Weed aficionados across parts of the world panicked a couple of years ago when a conservative government announced plans to stem drug tourism, partly as a result of friction with neighboring countries. Under the new rules, coffee shops would issue membership cards, Weed Passes, only to local residents. Foreigners would not be able to come to the Netherlands to get high.
But, as coffee shop owners admit, it's not the Dutch who are lighting up. Ninety percent of the customers getting buzzed in Amsterdam are foreigners. Amsterdam authorities complained the plan would take a huge financial toll, as millions of visitors every year inhale the offerings of coffee shop menus.
After a very Dutch debate on the pros and cons of the plan, the government rewrote the law, leaving it up to each city to decide on the rules. Amsterdam scrapped it, while Maastricht, on the border with Germany and Belgium, left the ban in place and imposed fines on coffee shop owners defying the ban on pot sales to foreigners.

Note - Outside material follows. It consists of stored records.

-- ==== Sys2Proof/Machine/Dispatch.lean ====
section
/-! DEFINITION. One arm per command of 30_encoding.md R42. -/

namespace Sys2Proof.Machine

def exec (i : Instr) (s : State) : Host.Outcome State Fault Refusal :=
  match i with
  | .nop arg => Sys2Proof.Machine.execNop arg s
  | .pidgen arg => Sys2Proof.Machine.execPidgen arg s
  | .ckinitC arg => Sys2Proof.Machine.execCkinitC arg s
  | .ckinitE pid => Sys2Proof.Machine.execCkinitE pid s
  | .ckadd b => Sys2Proof.Machine.execCkadd b s
  | .ckfin arg => Sys2Proof.Machine.execCkfin arg s

end Sys2Proof.Machine
end

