-- ==== Sys2Proof/Laws/PerInstr.lean ====
section
/-! SUPPORT. What holds of every instruction as syntax, one lemma per constructor. -/

namespace Sys2Proof.Laws.EncodedForm

/-- The word of an instruction carries its opcode in bits 11:8, its argument in bits 7:0, and is well formed
(30_encoding.md R40, R42). -/
def Statement (i : Instr) : Prop :=
  opField (encode i) = opcodeOf i ∧ argField (encode i) = operandOf i ∧
    wordWellFormed (encode i) = true

/-- A word made of an opcode and an argument, as a number. -/
theorem toNat_append (op : Opcode) (arg : Byte) :
    (op ++ arg : CmdWord).toNat = op.toNat * 256 + arg.toNat := by
  rw [BitVec.toNat_append, ← Nat.shiftLeft_add_eq_or_of_lt arg.isLt, Nat.shiftLeft_eq]

/-- The two fields of a word made of an opcode and an argument. -/
theorem fields_of_append (op : Opcode) (arg : Byte) :
    opField (op ++ arg) = op ∧ argField (op ++ arg) = arg := by
  have hw := toNat_append op arg
  constructor <;> apply BitVec.eq_of_toNat_eq
  · simp only [opField, BitVec.extractLsb'_toNat, Nat.shiftRight_eq_div_pow, hw]
    omega
  · simp only [argField, BitVec.extractLsb'_toNat, Nat.shiftRight_eq_div_pow, hw]
    omega

theorem of_opcode (i : Instr) (h : (opcodeOf i).toNat ≤ 5) : Statement i := by
  refine ⟨(fields_of_append _ _).1, (fields_of_append _ _).2, ?_⟩
  simp only [wordWellFormed, decide_eq_true_eq]
  have hw := toNat_append (opcodeOf i) (operandOf i)
  simp only [encode, hw]
  omega

theorem nop (arg : Byte) : Statement (.nop arg) := of_opcode _ (by simp [opcodeOf])
theorem pidgen (arg : Byte) : Statement (.pidgen arg) := of_opcode _ (by simp [opcodeOf])
theorem ckinitC (arg : Byte) : Statement (.ckinitC arg) := of_opcode _ (by simp [opcodeOf])
theorem ckinitE (pid : Byte) : Statement (.ckinitE pid) := of_opcode _ (by simp [opcodeOf])
theorem ckadd (b : Byte) : Statement (.ckadd b) := of_opcode _ (by simp [opcodeOf])
theorem ckfin (arg : Byte) : Statement (.ckfin arg) := of_opcode _ (by simp [opcodeOf])

end Sys2Proof.Laws.EncodedForm
end

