-- ==== Sys2Proof/Laws/Runs.lean ====
section
/-! SUPPORT. Runs of several steps: how they compose, and that no step stops. -/

namespace Sys2Proof.Machine

@[simp] theorem runSteps_zero (s : State) : runSteps 0 s = .next s := rfl

theorem runSteps_succ (n : Nat) (s t : State) (h : step s = .next t) :
    runSteps (n + 1) s = runSteps n t := by simp only [runSteps, h]

/-- No step stops the machine (70_reset_and_hazards.md R152). -/
theorem step_answers (s : State) : ∃ t, step s = .next t := by
  obtain ⟨-, h⟩ | ⟨rest, -, h⟩ | ⟨w, rest, t, -, h, -⟩ := step_cases s <;> exact ⟨_, h⟩

/-- A run of `m + n` steps is a run of `n` steps from where `m` steps lead. -/
theorem runSteps_add (m n : Nat) (s t : State) (h : runSteps m s = .next t) :
    runSteps (m + n) s = runSteps n t := by
  induction m generalizing s with
  | zero =>
    cases h
    rw [Nat.zero_add]
  | succ m ih =>
    obtain ⟨u, hu⟩ := step_answers s
    rw [runSteps_succ m s u hu] at h
    rw [Nat.add_right_comm, runSteps_succ (m + n) s u hu]
    exact ih u h

@[simp] theorem sendAll_nil : sendAll [] = [] := rfl

@[simp] theorem sendAll_cons (i : Instr) (is : List Instr) :
    sendAll (i :: is) = .command (encode i) :: sendAll is := rfl

theorem answersOf_append (is js : List Instr) (rs qs : List Resp) (h : is.length = rs.length) :
    answersOf (is ++ js) (rs ++ qs) = answersOf is rs ++ answersOf js qs := by
  simp [answersOf, List.zip_append h]

end Sys2Proof.Machine
end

So, to recap: No cigarette smoking in public; yes to pot in small quantities, but not in Maastricht, and mushrooms are OK in very small quantities.
Today, pot smokers
can be found meandering aimlessly along Amsterdam's famous Red Light district, the warren of alleyways and canals where prostitutes rent small rooms and stand in their windows, bathed in the light of red lamps before potential customers and sightseers. Policemen pedal easily alongside visitors, keeping an eye on the scene.
Prostitution and brothels have been legal in the Netherlands since 2000. Prostitutes are supposed to have work permits and enjoy the protections of the country's labor laws.
Another area of controversy in which the Dutch moved swiftly to the fore of social change is gay marriage. The Netherlands was the first country to fully legalize marriage equality. In 2001, the world's first same-sex ceremony was conducted by then-Amsterdam Mayor Job Cohen. You can't come to the Netherlands with your beloved to tie the knot, however: One of the partners has to be a Dutch resident.
You can, however, share the city with the hundreds of thousands of Amsterdammers who ride their bicycles to and from work every day. The law does not require you to wear a helmet and practically no one does. You are, however, required to have a light and a bell on your bike. If you walk, make sure to stay out of the official bike lanes. If you choose to drive a car, it is illegal to use a mobile phone while you drive, and if you run into a bicycle, Dutch law places the responsibility on the driver of the car. So, if you go to a coffee shop, better not drive a car, or even a bicycle.
Your friends are right. Lucky you if you've come to Amsterdam. It's a very special city. Whether or not you want to enjoy the freedom of Amsterdam, just remember there's much more to the Netherlands than coffee shops and red lights. And the Rijksmuseum is definitely worth a visit.